Marilyn and Mac are just two people featured in a new book called "How We Age" written by Agronin.
"The book really grew from my experiences working as the psychiatrist for the Miami Jewish Health Care system over the last 11 years," said Agronin who feels that Americans have routinely and incorrectly looked at aging in negative terms.
"We tend to focus more on declining and slowing with age, eventual death. And what I learned is it's a very narrow focus and it's only half the story."
Mac admits aging isn't always easy.
"The biggest downside I would say is that I keep forgetting things. Tell me something and five minutes later ask me about it and I won't remember."

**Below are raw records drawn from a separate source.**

-- ==== Sys2Proof/Machine/Remote.lean ====
section
/-!
DEFINITION. Remote word operations (majors 0x3D and 0x3E; R162-R172, R318-R324), the rotor and its frames (R164, R172), the ingress of the
target (R170, R404), and replies and timeouts (R167, R171).
-/
namespace Sys2Proof.Machine

/-! ### Issue (R162, R163, R320) -/

/-- One remote access checked at issue: the island word, the alignment, the end of the address space, and the control block, which a hub
core reaches 8 bytes at a time (R320, R399). -/
def probeRemote (s : State) (w a n : Nat) : Probe :=
  let t := s.cur
  let va := BitVec.ofNat 64 a
  if !islandWordOk s t.mIsl t.id.ctx w then .bad causeAbsent va
  else if a % n ≠ 0 then .bad causeMisalign va
  else if 2 ^ 64 < a + n then .bad causeUnmapped va
  else if t.id.ctx = 0 && ctrlHit a && n ≠ 8 then .bad causeUnmapped va
  else .ok a 0

/-- A precise trap of a remote member, or what it does (R180, R320); `word` gives the island word of a lane. -/
def afterRemote (s : State) (ps : List (Nat × Probe)) (word : Nat → Nat) (vec : Bool) (atype : Nat) (eff : State → State) : State :=
  match pickCause ps with
  | some (c, a, m) =>
    takeTrap s { cause := c, xaddr := a, lanes := if vec then m else 0, atype := atype, space := 5, risl := word (lowLane m) % 2 ^ 16 }
  | none => eff s

/-- A frame of the running agent, with what every kind of operation shares. -/
def wordFrame (s : State) (uid op : Nat) (w a n kind : Nat) : Frame :=
  let t := s.cur
  { uid := uid, seq := op, isl := t.mIsl, core := t.id.core, ctx := t.id.ctx, agent := t.id.uid, op := op, lane := 0, dst := 0
    panel := w / 256 % 256, tgt := w % 256, va := BitVec.ofNat 64 a, kind := kind, size := n, aop := 0, redop := 0, data := [], cmp := 0
    ord := false, rel := false, acq := false, wb := none, elem := 0, parts := [], die := 0, phase := 0, sentOn := none, relay := false
    admitted := false, home := Config.panel, retried := 0
    sentAt := s.cycle, launch := t.id.launch, xpc := t.sc.pc, insn := t.sc.insn }

/-- One frame for each lane leaves. -/
def sendLanes (f : State → Nat → Frame) (s : State) : List Nat → State
  | [] => s
  | l :: ls =>
    let q := s.take
    sendLanes f (sendFrame q.2 { f s l with uid := q.1 }) ls

/-- RLD and RST (R319-R321). -/
def remoteElems (load : Bool) (z : BitVec 3) (d a : BitVec 7) (o : BitVec 1) (b : BitVec 6) (p : BitVec 3) (s : State) : State :=
  let t := s.cur
  let ls := t.activeLanes p.toNat
  let n := elemBytes z
  let va := laneAddr s a b
  let word := fun (l : Nat) => (t.rdV (a.toNat + 1) l).toNat
  if ls = [] then s.retire
  else if !remoteGate s then stall s
  else
    afterRemote s (ls.map (fun l => (l, probeRemote s (word l) (va l) n))) word true (if load then 4 else 5) (fun s =>
      let x := beginOp s .rm ls.length
      let s1 := sendLanes (fun s l =>
        { wordFrame s 0 x.2 (word l) (va l) n (if load then 0 else 1) with
          lane := 4 * t.id.hitch + l, dst := d.toNat, data := if load then [] else t.rdElem d.toNat z l, ord := o = 1 }) x.1 ls
      let regs := (List.range (elemRegs z)).map (fun i => d.toNat + i)
      (if load then s1.updCur (fun t => { t with fl := { t.fl with pendV := regs ++ t.fl.pendV } }) else s1).retire)

/-- The even register that a field of half its number names (R211). -/
def pairReg (a : BitVec 6) : BitVec 7 := a.zeroExtend 7 <<< 1

def execRldW (d : BitVec 7) (a : BitVec 6) (o : BitVec 1) (b : BitVec 6) (p : BitVec 3) (s : State) : Result :=
  goOn (remoteElems true 2 d (pairReg a) o b p s)
def execRldD (d : BitVec 7) (a : BitVec 6) (o : BitVec 1) (b : BitVec 6) (p : BitVec 3) (s : State) : Result :=
  goOn (remoteElems true 3 d (pairReg a) o b p s)
def execRldQ (d : BitVec 7) (a : BitVec 6) (o : BitVec 1) (b : BitVec 6) (p : BitVec 3) (s : State) : Result :=
  goOn (remoteElems true 4 d (pairReg a) o b p s)
def execRstW (d : BitVec 7) (a : BitVec 6) (o : BitVec 1) (b : BitVec 6) (p : BitVec 3) (s : State) : Result :=
  goOn (remoteElems false 2 d (pairReg a) o b p s)
def execRstD (d : BitVec 7) (a : BitVec 6) (o : BitVec 1) (b : BitVec 6) (p : BitVec 3) (s : State) : Result :=
  goOn (remoteElems false 3 d (pairReg a) o b p s)
def execRstQ (d : BitVec 7) (a : BitVec 6) (o : BitVec 1) (b : BitVec 6) (p : BitVec 3) (s : State) : Result :=
  goOn (remoteElems false 4 d (pairReg a) o b p s)

/-- RATOM and RNOTIFY: one word named by an even pair of registers (R322, R323). -/
def remoteWord (a : BitVec 6) (f : Frame → Frame) (kind : Nat) (pend : List Nat) (s : State) : State :=
  let va := (s.rdS a).toNat
  let word := (s.cur.rdS (a.toNat + 1)).toNat
  if !remoteGate s then stall s
  else
    afterRemote s [(0, probeRemote s word va 8)] (fun _ => word) false 6 (fun s =>
      let x := beginOp s .rm 1
      let q := x.1.take
      let s1 := sendFrame q.2 (f (wordFrame s q.1 x.2 word va 8 kind))
      (s1.updCur (fun t => { t with fl := { t.fl with pendS := pend ++ t.fl.pendS } })).retire)

def execRatom (o : BitVec 4) (r : BitVec 2) (d a b : BitVec 6) (s : State) : Result :=
  goOn (remoteWord a (fun f => { f with
    dst := d.toNat, aop := o.toNat, data := leBytes 8 (s.rdS b).toNat, cmp := s.rdS d, rel := hasRel r, acq := hasAcq r }) 2 [d.toNat] s)

def execRnotify (a b : BitVec 6) (q r : BitVec 1) (s : State) : Result :=
  goOn (remoteWord a (fun f => { f with data := leBytes 8 (s.rdS b).toNat, ord := q = 1, rel := r = 1 }) 3 [] s)

/-- RFENCE: the later remote operations of the agent wait for the earlier ones; nothing else does (R324). -/
def execRfence (s : State) : Result := goOn (s.updCur (fun t => { t with fl := { t.fl with rfence := s.fresh } })).retire

/-! ### The rotor (R164, R172, R418) -/

/-- A frame by its handle. -/
def State.frame? (s : State) (u : Nat) : Option Frame := s.frames.find? (fun f => f.uid = u)

/-- A frame written. -/
def State.setFrameOp (s : State) (f : Frame) : State := { s with frames := s.frames.map (fun g => if g.uid = f.uid then f else g) }

/-- A frame counted on a plane of an island. -/
def countSent (s : State) (isl plane : Nat) : State :=
  if isl = hubIsl then s
  else s.updIsland isl (fun i => { i with
    linkSent := spSet i.linkSent plane (spGet i.linkSent plane + 1), winSent := spSet i.winSent plane (spGet i.winSent plane + 1) })

/-- The islands between which a frame now travels: to its target, or as a reply back. The hub's number stands for another panel's island. -/
def Frame.ends (f : Frame) : Nat × Nat :=
  let a := if f.home = Config.panel then f.isl else hubIsl
  let b := if f.panel = Config.panel then f.tgt else hubIsl
  if f.phase = 1 then (b, a) else (a, b)

/-- The islands that may relay a frame: populated and in service, and neither end of its way (R164). -/
def relays (s : State) (f : Frame) : List Nat :=
  (List.range Config.nisl).filter (fun i => islandServes s i && i ≠ f.ends.1 && i ≠ f.ends.2)

/-- A frame leaves on a plane, directly or through a relay, as the optical engine chooses (R164; log 7). A frame to its own island meets the
ingress at once (R318). -/
def sendOut (s : State) (f : Frame) (plane : Nat) : State :=
  if f.tgt = f.isl ∧ f.panel = Config.panel ∧ f.home = Config.panel then s.setFrameOp { f with sentOn := some plane }
  else
    let q := s.take
    (sendUsed (countSent q.2 f.ends.1 plane) f.ends.1 f.ctx).setFrameOp { f with sentOn := some plane, relay := Config.freeChoice q.1 % 2 = 1 && !(relays s f).isEmpty }

/-- ROTOR_SLOT: the frames that wait for a slot on a plane leave. Which of them have their route there is the engine's choice. -/
def execRotorSlot (s : State) : Result :=
  goOn (match s.ev with
    | .rotorSlot p =>
      (s.frames.filter (fun f => f.phase ≠ 2 && f.sentOn.isNone && decide (p < 8))).foldl
        (fun s f => if Config.freeChoice (s.fresh + f.uid) % 2 = 0 then sendOut s f p else s) s
    | _ => s)

/-- The step that takes a frame at the end of its way. -/
def Frame.arrival (f : Frame) : Event := if f.phase = 1 then .remoteReply f.uid else .frameReceive f.uid

/-- RELAY_FORWARD: a relay, which the engine has chosen, sends a held frame on. -/
def execRelayForward (s : State) : Result :=
  goOn (match s.ev with
    | .relayForward u =>
      (match s.frame? u with
      | none => s
      | some f => if f.relay && f.phase ≠ 2 then
          let q := s.take
          let rs := relays s f
          let via := (rs[Config.freeChoice q.1 % rs.length]?).getD hubIsl
          ((countSent q.2 via (Config.freeChoice (q.1 + 1) % 8)).setFrameOp { f with relay := false }).oweOnce f.arrival
        else s)
    | _ => s)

Marilyn believes women face different obstacles with aging, "Watching your whole persona, which is to us how we look, disintegrate."
Despite the downsides, Agronin theorizes that our nation is undergoing a revolution in terms of what it means to grow old.
"The same passions, the same desires that we had when we were in our 20s, 30s and 40s, people will still have in their 80s and 90s. Wanting to still be independent, wanting to still engage in activities they did earlier in life. I also found that older people tend to focus more on the positive," said Agronin.
For Marilyn and Mac they look forward to what's ahead having relished a life well lived.
"Concentrate on or think about memories that are worthy of memory," Seligman advised.
"Make the best of it. Be interested in everything you can be," added Goldaber.
Agronin said aging is more than an inevitable decline that it can also be a period of vitality, wisdom, creativity and ultimately hope.